In 1997 then, the US-only single "Blind" with three remixes of the title track and an exclusive piece was released as a teaser to the new album "Blood Meridian" that followed later that year both on Metropolis (USA) and KK (Belgium).
"Melding together all of his old trademark musical structures with noise and techno and infusing them into a new caustic Electro hybrid that abuses your ears while it drives your body to flail to the percussion" (Sonic Boom) hits the mark pretty well, with this being an overall more direct albeit still atmospherically very dense record.

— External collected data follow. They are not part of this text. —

-- ==== Sys2Proof/Machine/Core.lean ====
section
/-! DEFINITION. The machine as the host sees it. -/

/-- The machine: its state, its faults and refusals, one step and the state after reset. -/
def Sys2Proof.core : Host.Core := { State := Sys2Proof.Machine.State, Fault := Sys2Proof.Machine.Fault, Refusal := Sys2Proof.Machine.Refusal, step := Sys2Proof.Machine.step, reset := Sys2Proof.Machine.State.reset }
end

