/-- R181-R184: what an operator takes and writes when it fires. Steer: the data entry to output 1 if the control word's
bit 0 is set, to output 0 otherwise; equal tokens to both. Merge: from the input that control selects; equal tokens once.
Carry: from input 0 before the loop, in the loop from input 1 while control says so, and a false control word ends the
loop. Fork: the entry to every output. A control head that is an ERR is a POISON fault of the operator. -/
def Obligations.OperatorsFire : Prop :=
  ∀ (t : TileId) (o : Fin 8) (s : State),
    let x := s.tile t
    let takes := fun (is : List Nat) (s : State) => is.foldl (fun s i => s.takeSink t (32 + 4 * o.val + i) 1) s
    let puts := fun (js : List Nat) (e : Entry) (s : State) => js.foldl (fun s j => s.emit t (32 + 4 * o.val + j) e.word e.kind) s
    x.frozen = false →
    ((x.cfg.ops[o]).kind = .steer → ∀ d c, x.opHead o 0 = some d → x.opHead o 1 = some c →
      (d.isData = true → c.kind = 0 → let j := if c.word.getLsbD 0 then 1 else 0
        x.opCredit o j = true → Completes (.steerFire t o) s fun u => u = puts [j] d (takes [0, 1] s)) ∧
      (d.isData = false → c.kind = d.kind → x.opCredit o 0 = true → x.opCredit o 1 = true →
        Completes (.steerFire t o) s fun u => u = puts [0, 1] d (takes [0, 1] s))) ∧
    ((x.cfg.ops[o]).kind = .merge → ∀ c, x.opHead o 2 = some c → x.opCredit o 0 = true →
      (c.kind = 0 → let i := if c.word.getLsbD 0 then 1 else 0
        ∀ d, x.opHead o i = some d → d.isData = true → Completes (.mergeFire t o) s fun u => u = puts [0] d (takes [2, i] s)) ∧
      (c.kind ≠ 0 → c.kind ≠ 12 → ∀ d e, x.opHead o 0 = some d → x.opHead o 1 = some e → d.kind = c.kind → e.kind = c.kind →
        Completes (.mergeFire t o) s fun u => u = puts [0] d (takes [0, 1, 2] s))) ∧
    ((x.cfg.ops[o]).kind = .carry →
      (x.loops[o] = false → ∀ d, x.opHead o 0 = some d → x.opCredit o 0 = true → Completes (.carryFire t o) s fun u =>
        u = (puts [0] d (takes [0] s)).modTile t fun x => { x with loops := x.loops.set o d.isData }) ∧
      (x.loops[o] = true → ∀ c, x.opHead o 2 = some c → c.kind = 0 →
        (c.word.getLsbD 0 = false → Completes (.carryFire t o) s fun u =>
          u = (takes [2] s).modTile t fun x => { x with loops := x.loops.set o false }) ∧
        (c.word.getLsbD 0 = true → ∀ d, x.opHead o 1 = some d → d.isData = true → x.opCredit o 0 = true →
          Completes (.carryFire t o) s fun u => u = puts [0] d (takes [2, 1] s)))) ∧
    ((x.cfg.ops[o]).kind = .fork → ∀ d, x.opHead o 0 = some d →
      (∀ j, j < (x.cfg.ops[o]).nout → x.opCredit o j = true) →
      Completes (.forkFire t o) s fun u => u = puts (List.range (x.cfg.ops[o]).nout) d (takes [0] s)) ∧
    ((x.cfg.ops[o]).kind = .steer → ∀ c, x.opHead o 1 = some c → c.kind = 12 →
      Completes (.steerFire t o) s fun u => u = s.tileFault t Cause.poison 1 0 o.val (c.word.truncate 64) 0)
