-- ==== Sys2Proof/Laws/State.lean ====
section
/-! SUPPORT. What each update of the state leaves of each field: one lemma per field and update. -/

namespace Sys2Proof

open Sys2Proof.Machine

/-! Lists of pairs. -/

@[simp] theorem lookupKey_putKey_same {κ α : Type} [DecidableEq κ] (k : κ) (a : α) (l : List (κ × α)) :
    lookupKey k (putKey k a l) = some a := by
  induction l with
  | nil => simp [putKey, lookupKey]
  | cons x rest ih =>
    obtain ⟨k', a'⟩ := x
    by_cases h : k' = k
    · simp [putKey, lookupKey, h]
    · simp [putKey, lookupKey, h, ih]

theorem lookupKey_putKey_other {κ α : Type} [DecidableEq κ] {k j : κ} (h : j ≠ k) (a : α) (l : List (κ × α)) :
    lookupKey j (putKey k a l) = lookupKey j l := by
  induction l with
  | nil => simp [putKey, lookupKey, h.symm]
  | cons x rest ih =>
    obtain ⟨k', a'⟩ := x
    by_cases hk : k' = k
    · simp [putKey, lookupKey, hk, h.symm]
    · simp [putKey, lookupKey, hk, ih]

theorem lookupKey_dropKey_same {κ α : Type} [DecidableEq κ] (k : κ) (l : List (κ × α)) :
    lookupKey k (dropKey k l) = none := by
  induction l with
  | nil => rfl
  | cons x rest ih =>
    obtain ⟨k', a'⟩ := x
    by_cases h : k' = k
    · simp [dropKey, h, ih]
    · simp [dropKey, lookupKey, h, ih]

/-- What holds of every pair and of a new value holds of every pair after a put. -/
theorem mem_putKey {κ α : Type} [DecidableEq κ] {k : κ} {a : α} {l : List (κ × α)} {x : κ × α}
    (h : x ∈ putKey k a l) : x = (k, a) ∨ x ∈ l := by
  induction l with
  | nil => simpa [putKey] using h
  | cons y rest ih =>
    obtain ⟨k', a'⟩ := y
    by_cases hk : k' = k
    · simp [putKey, hk] at h
      rcases h with h | h
      · exact .inl h
      · exact .inr (.tail _ h)
    · simp [putKey, hk] at h
      rcases h with h | h
      · exact .inr (by simp [h])
      · rcases ih h with h | h
        · exact .inl h
        · exact .inr (.tail _ h)

theorem mem_dropKey {κ α : Type} [DecidableEq κ] {k : κ} {l : List (κ × α)} {x : κ × α} (h : x ∈ dropKey k l) : x ∈ l := by
  induction l with
  | nil => simp [dropKey] at h
  | cons y rest ih =>
    obtain ⟨k', a'⟩ := y
    by_cases hk : k' = k
    · simp [dropKey, hk] at h
      exact .tail _ (ih h)
    · simp [dropKey, hk] at h
      rcases h with h | h
      · simp [h]
      · exact .tail _ (ih h)

theorem mem_of_lookupKey {κ α : Type} [DecidableEq κ] {k : κ} {a : α} {l : List (κ × α)} (h : lookupKey k l = some a) :
    (k, a) ∈ l := by
  induction l with
  | nil => simp [lookupKey] at h
  | cons y rest ih =>
    obtain ⟨k', a'⟩ := y
    by_cases hk : k' = k
    · simp [lookupKey, hk] at h
      simp [hk, h]
    · simp [lookupKey, hk] at h
      exact .tail _ (ih h)

end Sys2Proof

namespace Sys2Proof.Machine
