/-- The lowest failing element decides (R161). -/
theorem scratchCheck_some {x : Tile} {c : Fin 4} {size al k0 k a : Nat} {as : List Nat} {cause : BitVec 8} (hk : as[k]? = some a)
    (h : ∀ j < k, ∀ b, as[j]? = some b → b % al = 0 ∧ x.owned c b size = true)
    (hc : (a % al ≠ 0 ∧ cause = Cause.align) ∨ (a % al = 0 ∧ x.owned c a size = false ∧ cause = Cause.scratch)) :
    x.scratchCheck c size al k0 as = some (k0 + k, a, cause) := by
  induction as generalizing k0 k with
  | nil => simp at hk
  | cons b r ih =>
    unfold Tile.scratchCheck
    cases k with
    | zero =>
      simp at hk; subst hk
      rcases hc with ⟨h1, h2⟩ | ⟨h1, h2, h3⟩
      · rw [if_pos h1, h2]; rfl
      · rw [if_neg (by simp [h1]), if_pos (by simp [h2]), h3]; rfl
    | succ k =>
      have hb := h 0 (by omega) b (by simp)
      rw [if_neg (by rw [hb.1]; simp), if_neg (by rw [hb.2]; simp)]
      rw [ih (k := k) (k0 := k0 + 1) (by simpa using hk) (fun j hj b' hb' => h (j + 1) (by omega) b' (by simpa using hb'))]
      congr 2; omega

/-- No element meets an uncorrectable error (R161). -/
theorem poisonCheck_none {x : Tile} {c : Fin 4} {size : Nat} {as : List Nat} (h : ∀ a ∈ as, x.scratchPoison c a size = false) :
    x.poisonCheck c size as = none := by
  unfold Tile.poisonCheck
  rw [List.findSome?_eq_none_iff]
  intro k hk
  split
  · rename_i a ha
    rw [h a (List.mem_of_getElem? ha)]; rfl
  · rfl

/-- A scratch load without a failing element, behind no access that has still to acquire, reads its elements (R162, R163, R299). -/
theorem scratchLoad_reads {s : State} {f : ScratchForm} {o : FmtM} (put : Nat → State → State) (hq : s.cur.acqPending = false)
    (h : ∀ a ∈ s.cur.elements f o, a % f.align o = 0 ∧ s.curTile.owned s.ctx a (f.size o) = true ∧ s.curTile.scratchPoison s.ctx a (f.size o) = false) :
    s.scratchLoad f o put = put ((s.cur.elements f o).foldr (fun a acc => s.curTile.scratchRead s.ctx a (f.size o) + 2 ^ (8 * f.size o) * acc) 0) s := by
  unfold State.scratchLoad
  dsimp only
  rw [scratchCheck_none (fun a ha => ⟨(h a ha).1, (h a ha).2.1⟩)]
  dsimp only
  rw [poisonCheck_none (fun a ha => (h a ha).2.2)]
  simp [State.afterAcquire, hq]

/-- Bytes make a number below the power of two of their bits. -/
theorem ofBytes_lt (l : List Byte) : ofBytes l < 2 ^ (8 * l.length) := by
  induction l with
  | nil => simp [ofBytes]
  | cons b r ih =>
    have := b.isLt
    simp only [ofBytes, List.length_cons, Nat.mul_add, Nat.mul_one, Nat.pow_add]
    omega

/-- A scratch read is below the power of two of its bits. -/
theorem scratchRead_lt (x : Tile) (c : Fin 4) (a n : Nat) : x.scratchRead c a n < 2 ^ (8 * n) := by
  have := ofBytes_lt ((List.range n).map fun i => x.scratchByte c (x.place x.half (a + i)))
  simpa [Tile.scratchRead] using this
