theorem construct_52 (fn : Nat) (g : Guard) (o : FmtQ) :
    construct (encQ 0x52 fn g o) = (ctor52 (fn % 64) o).map fun k => k g := by
  unfold construct
  rw [majOf_encQ]
  show (fieldsQ (encQ 0x52 fn g o)).bind _ = _
  rw [fieldsQ_encQ, Option.bind_some, fnOf_encQ, guardOf_encQ]

theorem construct_60 (fn : Nat) (g : Guard) (o : FmtM) :
    construct (encM 0x60 fn g o) = (ctor60 (fn % 64) o).map fun k => k g := by
  unfold construct
  rw [majOf_encM]
  show (fieldsM (encM 0x60 fn g o)).bind _ = _
  rw [fieldsM_encM, Option.bind_some, fnOf_encM, guardOf_encM]

theorem construct_70 (fn : Nat) (g : Guard) (o : FmtM) :
    construct (encM 0x70 fn g o) = (ctor70 (fn % 64) o).map fun k => k g := by
  unfold construct
  rw [majOf_encM]
  show (fieldsM (encM 0x70 fn g o)).bind _ = _
  rw [fieldsM_encM, Option.bind_some, fnOf_encM, guardOf_encM]

theorem construct_72 (fn : Nat) (g : Guard) (o : FmtM) :
    construct (encM 0x72 fn g o) = (ctor72 (fn % 64) o).map fun k => k g := by
  unfold construct
  rw [majOf_encM]
  show (fieldsM (encM 0x72 fn g o)).bind _ = _
  rw [fieldsM_encM, Option.bind_some, fnOf_encM, guardOf_encM]

theorem construct_74 (fn : Nat) (g : Guard) (o : FmtM) :
    construct (encM 0x74 fn g o) = (ctor74 (fn % 64) o).map fun k => k g := by
  unfold construct
  rw [majOf_encM]
  show (fieldsM (encM 0x74 fn g o)).bind _ = _
  rw [fieldsM_encM, Option.bind_some, fnOf_encM, guardOf_encM]

theorem construct_80 (fn : Nat) (g : Guard) (o : FmtQ) :
    construct (encQ 0x80 fn g o) = (ctor80 (fn % 64) o).map fun k => k g := by
  unfold construct
  rw [majOf_encQ]
  show (fieldsQ (encQ 0x80 fn g o)).bind _ = _
  rw [fieldsQ_encQ, Option.bind_some, fnOf_encQ, guardOf_encQ]

theorem construct_82 (fn : Nat) (g : Guard) (o : FmtQ) :
    construct (encQ 0x82 fn g o) = (ctor82 (fn % 64) o).map fun k => k g := by
  unfold construct
  rw [majOf_encQ]
  show (fieldsQ (encQ 0x82 fn g o)).bind _ = _
  rw [fieldsQ_encQ, Option.bind_some, fnOf_encQ, guardOf_encQ]

theorem construct_90 (fn : Nat) (g : Guard) (o : FmtQ) :
    construct (encQ 0x90 fn g o) = (ctor90 (fn % 64) o).map fun k => k g := by
  unfold construct
  rw [majOf_encQ]
  show (fieldsQ (encQ 0x90 fn g o)).bind _ = _
  rw [fieldsQ_encQ, Option.bind_some, fnOf_encQ, guardOf_encQ]

theorem construct_92 (fn : Nat) (g : Guard) (o : FmtQ) :
    construct (encQ 0x92 fn g o) = (ctor92 (fn % 64) o).map fun k => k g := by
  unfold construct
  rw [majOf_encQ]
  show (fieldsQ (encQ 0x92 fn g o)).bind _ = _
  rw [fieldsQ_encQ, Option.bind_some, fnOf_encQ, guardOf_encQ]

theorem construct_A0 (fn : Nat) (g : Guard) (o : FmtQ) :
    construct (encQ 0xA0 fn g o) = (ctorA0 (fn % 64) o).map fun k => k g := by
  unfold construct
  rw [majOf_encQ]
  show (fieldsQ (encQ 0xA0 fn g o)).bind _ = _
  rw [fieldsQ_encQ, Option.bind_some, fnOf_encQ, guardOf_encQ]

theorem construct_A4 (fn : Nat) (g : Guard) (o : FmtQ) :
    construct (encQ 0xA4 fn g o) = (ctorA4 (fn % 64) o).map fun k => k g := by
  unfold construct
  rw [majOf_encQ]
  show (fieldsQ (encQ 0xA4 fn g o)).bind _ = _
  rw [fieldsQ_encQ, Option.bind_some, fnOf_encQ, guardOf_encQ]

theorem construct_A5 (fn : Nat) (g : Guard) (o : FmtM) :
    construct (encM 0xA5 fn g o) = (ctorA5 (fn % 64) o).map fun k => k g := by
  unfold construct
  rw [majOf_encM]
  show (fieldsM (encM 0xA5 fn g o)).bind _ = _
  rw [fieldsM_encM, Option.bind_some, fnOf_encM, guardOf_encM]

theorem construct_B0 (fn : Nat) (g : Guard) (o : FmtQ) :
    construct (encQ 0xB0 fn g o) = (ctorB0 (fn % 64) o).map fun k => k g := by
  unfold construct
  rw [majOf_encQ]
  show (fieldsQ (encQ 0xB0 fn g o)).bind _ = _
  rw [fieldsQ_encQ, Option.bind_some, fnOf_encQ, guardOf_encQ]

theorem construct_C0 (fn : Nat) (g : Guard) (o : FmtS) :
    construct (encS 0xC0 fn g o) = (ctorC0 (fn % 64) o).map fun k => k g := by
  unfold construct
  rw [majOf_encS]
  show (fieldsS (encS 0xC0 fn g o)).bind _ = _
  rw [fieldsS_encS, Option.bind_some, fnOf_encS, guardOf_encS]

/-! Instruction by instruction. -/

theorem br (g : Guard) (o : FmtC) : Statement (.br g o) := by
  intro _ w h
  obtain rfl := Option.some.inj h
  exact ⟨by rw [majOf_encC]; decide, by rw [construct_01]; rfl⟩

theorem beq (g : Guard) (o : FmtC) : Statement (.beq g o) := by
  intro _ w h
  obtain rfl := Option.some.inj h
  exact ⟨by rw [majOf_encC]; decide, by rw [construct_01]; rfl⟩

theorem bne (g : Guard) (o : FmtC) : Statement (.bne g o) := by
  intro _ w h
  obtain rfl := Option.some.inj h
  exact ⟨by rw [majOf_encC]; decide, by rw [construct_01]; rfl⟩

theorem blt (g : Guard) (o : FmtC) : Statement (.blt g o) := by
  intro _ w h
  obtain rfl := Option.some.inj h
  exact ⟨by rw [majOf_encC]; decide, by rw [construct_01]; rfl⟩

theorem bge (g : Guard) (o : FmtC) : Statement (.bge g o) := by
  intro _ w h
  obtain rfl := Option.some.inj h
  exact ⟨by rw [majOf_encC]; decide, by rw [construct_01]; rfl⟩
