namespace Closes

variable {s u v : State}

theorem refl (s : State) : Closes s s where

theorem trans (h : Closes s u) (k : Closes u v) : Closes s v where
  xfers := k.xfers.trans h.xfers
  beacons := k.beacons.trans h.beacons
  programs := k.programs.trans h.programs
  barriers d := (k.barriers d).trans (h.barriers d)
  tiles _ hp := h.tiles (k.tiles hp)
  inService r hr serves := h.inService r (k.inService r hr serves) serves

theorem foldl {α : Type} {f : State → α → State} (step : ∀ u a, Closes u (f u a)) (l : List α) (s : State) : Closes s (l.foldl f s) :=
  List.foldlRecOn (motive := Closes s) l f (refl s) fun u hu a _ => hu.trans (step u a)

/-- A die changed outside its barriers. -/
theorem modDie (s : State) (d : Fin 8) {f : Die → Die} (keeps : ∀ x, (f x).barriers = x.barriers) : Closes s (s.modDie d f) where
  barriers e := by
    by_cases h : e = d
    · subst h
      rw [State.modDie_same, keeps]
    · rw [State.modDie_other s h]

/-- The record of a region changed that is not in service then. -/
theorem modRecord (s : State) (n : Nat) (gen : BitVec 8) {f : Region → Region} (gone : ∀ r, (f r).inService = true → f r = r) :
    Closes s (s.modRecord n gen f) where
  inService q hq serves := by
    obtain ⟨r, hr, rfl⟩ := List.mem_map.1 hq
    by_cases its : (decide (r.number = n) && decide (r.gen = gen)) = true
    · rw [if_pos its] at serves ⊢
      rwa [gone r serves]
    · rwa [if_neg its]

theorem passOn (s : State) (ds : List Nat) : Closes s (s.passOn ds) := 
  foldl (fun u d => modDie u (dieOf d) (f := fun x => { x with passDue := true }) fun _ => rfl) ds s

theorem nextGeneration (s : State) (r : Region) : Closes s (s.nextGeneration r) := modDie s _ fun _ => rfl

/-! The closing of regions (R99, R100). -/

theorem doneWritten (s : State) (d : DoneOut) (failed : Bool) : Closes s (s.doneWritten d failed) := by
  unfold State.doneWritten
  dsimp only
  split <;> exact {}

theorem writeDone (s : State) (d : DoneOut) : Closes s (s.writeDone d) := by
  unfold State.writeDone
  split
  · exact refl s
  · have stored : Closes s { s with mem := s.mem.writeAt d.target 16 d.record } := by
      cases d.target <;> exact {}
    exact stored.trans (doneWritten _ d false)

theorem doneAction (s : State) (l : Launch) (queue seq outcome cause info : Nat) (region : Option (Nat × BitVec 8)) :
    Closes s (s.doneAction l queue seq outcome cause info region) := by
  unfold State.doneAction
  dsimp only
  split
  · exact refl s
  · split
    · exact {}
    · split
      · exact {}
      · split
        · exact {}
        · exact trans {} (writeDone _ _)

theorem freeRegion (s : State) (r : Region) : Closes s (s.freeRegion r) := by
  unfold State.freeRegion
  extract_lets gated counted
  have hGated : Closes s gated := { tiles := List.filter_subset_self _ }
  have hCounted : Closes gated counted := by
    unfold counted
    split
    · exact nextGeneration gated r
    · exact refl gated
  refine ((hGated.trans hCounted).trans (modRecord counted _ _ fun x => ?_)).trans (passOn _ _)
  split
  · simp [Region.inService]
  · exact fun _ => rfl

theorem closeOne (s : State) (r : Region) : Closes s (s.closeOne r) := by
  unfold State.closeOne
  split
  · extract_lets marked acted begun
    have hMarked : Closes s marked := by
      refine modRecord s _ _ fun x => ?_
      split
      · simp [Region.inService]
      · exact fun _ => rfl
    have hActed : Closes s acted := by
      unfold acted
      split
      · exact refl s
      · exact (hMarked.trans {}).trans (doneAction _ _ _ _ _ _ _ _)
    split
    · exact hActed.trans (freeRegion _ _)
    · exact hActed
  · exact refl s

theorem settleClosing (s : State) : Closes s s.settleClosing := foldl closeOne s.regions s

/-! What comes before it in a kill. -/

theorem sendDecision (s : State) (k : Nat) (commit : Bool) : Closes s (s.sendDecision k commit) := by
  refine foldl (fun u p => ?_) _ s
  split
  · exact {}
  · split <;> exact {}

theorem abortBale (s : State) (k cause : Nat) (node : BitVec 12) : Closes s (s.abortBale k cause node) := by
  unfold State.abortBale
  extract_lets marked sent
  exact (trans (u := marked) {} (sendDecision marked k false)).trans {}

theorem endBales (s : State) (r : Region) : Closes s (s.endBales r) := by
  refine foldl (fun u p => ?_) _ s
  dsimp only
  split
  · exact refl u
  · split
    · exact refl u
    · exact trans {} (abortBale _ _ _ _)
    · exact trans {} (abortBale _ _ _ _)
    · exact {}
    · exact {}
    · exact {}

theorem purgePeers (s : State) (r : Region) : Closes s (s.purgePeers r) := trans {} (foldl (fun _ _ => {}) _ _)

end Closes

/-- A tile whose region has ended or been killed, until it is gated (R102). -/
def Machine.Tile.discarded (n : Nat) : Tile := { Tile.cleared with awake := true, region := some n }

/-- The state of tiles discarded: of each of them it is listed that way only. -/
theorem foldl_discard_tiles {n : Nat} {tiles : List TileId} (l : List TileId) {s : State} (gated : ∀ p ∈ s.tiles, p.1 ∈ tiles → p.2 = Tile.discarded n) :
    ∀ p ∈ (l.foldl (fun s t => s.setTile t (Tile.discarded n)) s).tiles, p.1 ∈ tiles → p.2 = Tile.discarded n := by
  refine List.foldlRecOn (motive := fun u : State => ∀ p ∈ u.tiles, p.1 ∈ tiles → p.2 = Tile.discarded n) l _ gated fun u hu t _ p hp inside => ?_
  obtain rfl | old := mem_putKey hp
  · rfl
  · exact hu p old inside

1998 started with a European release titled "Desire / Blind Remixes" on KK (Belgium), fusing five different mixes of album track "Desire" together with the "Blind" single. "Suspended", another US-only single on Metropolis (USA), followed with five mixes of the title track.
It preceded the release of Numb's last album "Language Of Silence", this time through Zoth Ommog (Europe) and Metropolis (USA). It has an even more structured and danceable character to it, yet still carrying all the menace and disturbing atmosphere defining all Numb releases, in an even more concentrated form.
"Half-Life", a great track left over from the recording sessions was released the next year on the "Septic" compilation on Dependent (Germany), and a remix for The Klinik surfaced in 2001, but basically 1998 marked the last year of activity for Numb.

Don Gordon relocated to London where he assembled an album under the moniker Halo_Gen in 1999 released by Pendragon (USA), with a purely instrumental and more idm and drum'n'bass influenced vision of his nightmarish soundtrack.
He then later moved on to Vietnam where he is residing until today. Pretty much having withdrawn from the music business he just appeared at Images In Vogue's August 2004 reunion gig in Vancouver.

Over the years, Don Gordon has been doing a lot of production and remix work for other artists including Lung or Esplendor Geométrico (see discography for comprehensive list). He appeared on Dive Vs. Diskonnekted's 2006 Frozen EP with a terrific remix of the title track, marking his return on the musical landscape after several years of complete absence and leaving many fans worldwide hoping for more.